Puede parecer que esta entrada de hoy es una especie de justificación de mi forma de actuar. De que tengo la necesidad de excusarme. Es posible. Nunca voy a negar que exista en todo lo que escribo un intento de justificar no ya mis actos sino mi propia existencia. Pero las cosas, siendo siempre más complejas y enrevesadas que un simple si o no, también son más simples que un freudiano análisis de mis actitudes. Pese a que in situ me preocupa encontrarme en medio de un conflicto por proceder indecoroso, sí es cierto que en general lo que piense la gente de mí —me permitiré una licencia poética de corte gutural y ordinario— me suda el testículo izquierdo, que es el que tengo por lo general más caído.

En realidad esta entrada se debería tomar con una reflexión autodirigida hacia mí mismo. Algo así como un «pensar en voz alta». Tengo claro qué me empuja y motiva a tomar fotografías en ciertas condiciones que otros podrían considerar poco adecuadas para un aficionado. Lo que realmente me sorprendió y me dejó un poco asombrado fue el hecho de revisarlas y publicarlas tan pronto terminé de apretar el disparador.

Cuando yo me alejé de la ventana aún había mucha gente en la calle. Y supongo que aún seguirían mucho más tiempo. Para mí hubo un momento en el que el asunto perdió interés. En realidad no lo tuvo más allá del instante inicial hasta que comprobé que no habría daños personales y ningún daño material más allá del coche incendiado. Ahí se impuso otro interés, el del reportero. Cierto que no lo soy, pero creo que me queda esa espinita clavada. Con el tiempo voy descubriendo que lo que generalmente más me gusta fotografiar, quitando la naturaleza y sus paisajes, son los eventos, actividades y sucesos sociales. No me refiero a los «de sociedad». En general la gente con nombre y apellidos me trae sin cuidado. Hablo de eventos en que gente anónima realiza actividades comunes —o no tan comunes—. Creo que esta podría ser la explicación, dentro de un universo de explicaciones plausibles, por la que me lancé a revisar precisamente esas fotografías y no otras bajo la excusa de que necesitaba algo con lo que distraerme y relajarme hasta que volviese el sueño.

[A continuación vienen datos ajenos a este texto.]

-- ==== Sys2Proof/Machine/Granary.lean ====
section
/-! DEFINITION. The Granary (chapter 15): stripes and appends, writes with their reservations, reads and rebuilds, reclamation,
checkpoints, mount and format, wear and lost dies, and the opcodes 0x80–0x82. -/

namespace Sys2Proof.Machine

variable {s₀ : State}

/-! ### Geometry (R332–R335) -/

/-- S: slots of a page on a channel (R333). -/
def Granary.slotsPer (g : Granary) (n : Fin 2) : Nat := g.nand.parts[n].planes.toNat * g.nand.parts[n].pageKib.toNat / 4

/-- Page positions of a superblock. -/
def Granary.pagesPer (g : Granary) (n : Fin 2) : Nat := g.nand.parts[n].pages.toNat

/-- A channel's parts meet R332, agree, and are enough of them to be used; 2^29 KiB are 4 Tbit. -/
def NandPart.meets (p : NandPart) : Bool :=
  let pages := p.pageKib.toNat
  p.agrees && decide (1 ≤ p.targets.toNat) && decide (p.targets.toNat ≤ 8) && decide (1 ≤ p.luns.toNat) && decide (p.luns.toNat ≤ 4) &&
    decide (p.dies.toNat = p.targets.toNat * p.luns.toNat) && decide (512 ≤ p.spare.toNat) &&
    decide (p.planes.toNat * pages * p.pages.toNat * p.blocks.toNat ≤ 2 ^ 29) &&
    decide (3 ≤ p.dies.toNat) && decide (p.dies.toNat ≤ 32) && decide (1 ≤ p.planes.toNat) && decide (p.planes.toNat ≤ 4) &&
    (decide (pages = 8) || decide (pages = 16) || decide (pages = 32)) && decide (p.planes.toNat * pages ≤ 128) &&
    decide (8 ≤ p.rate.toNat) && decide (p.rate.toNat ≤ 36) && decide (p.blocks.toNat ≤ 16384) && decide (p.pages.toNat ≤ 32768)

/-- A block of a die is retired. -/
def Granary.retired (g : Granary) (ch die block : Nat) : Bool :=
  g.blocks.any fun b => b.ch = ch && b.die = die && b.block = block && b.retired

/-- The erase count of a block. -/
def Granary.erases (g : Granary) (ch die block : Nat) : Nat :=
  match g.blocks.find? fun b => b.ch = ch && b.die = die && b.block = block with | some b => b.erases.toNat | none => 0

/-- The dies that superblock k of a channel is made of: block k not retired and the die not lost; block 0 of the first two dies
holds root records (R333, R349). -/
def Granary.diesOf (g : Granary) (n : Fin 2) (k : Nat) : List Nat :=
  (List.range g.nand.parts[n].dies.toNat).filter fun d =>
    !(k = 0 && d < 2) && !g.retired n.val d k && !g.lostDies.contains (n.val, d)

/-- Data slots of a superblock: one page of each stripe is parity (R334). -/
def Granary.sbSlots (g : Granary) (b : Superblock) : Nat := (b.dies.length - 1) * g.slotsPer b.ch * g.pagesPer b.ch

/-- Change one superblock. -/
def Granary.modSb (g : Granary) (n : Fin 2) (k : Nat) (u : Superblock → Superblock) : Granary :=
  { g with sbs := g.sbs.map fun b => if b.ch = n ∧ b.num = k then u b else b }

/-- A superblock of a channel. -/
def Granary.sb? (g : Granary) (n : Fin 2) (k : Nat) : Option Superblock := g.sbs.find? fun b => b.ch = n && b.num = k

Para empezar ya he mirado en Internet y hay varios cursos de fotoperiodismo que rondan los dos mil quinientos euros.

martes, 21 de septiembre de 2010

El incidente nocturno del coche ardiendo - El suceso

El fin de semana dormí más bien poco. Entre unas cosas y otras me acostaba tarde, muy tarde, lo que es más bien la norma en mi existencia, y me levantaba muy temprano. Esto último entre semana y sus días laborales es lo natural, pero los fines de semana no. Supone casi un delito.

Llegué a la noche del domingo tan cansado que, de forma inusual, estaba dormido como un tronco pasados apenas unos minutos de las once y media de la noche. Lo sé porque miré el reloj justo instantes antes de acostarme y, tras echarle el brazo por encima a mi mujer, me sumí instantáneamente en un sueño profundo.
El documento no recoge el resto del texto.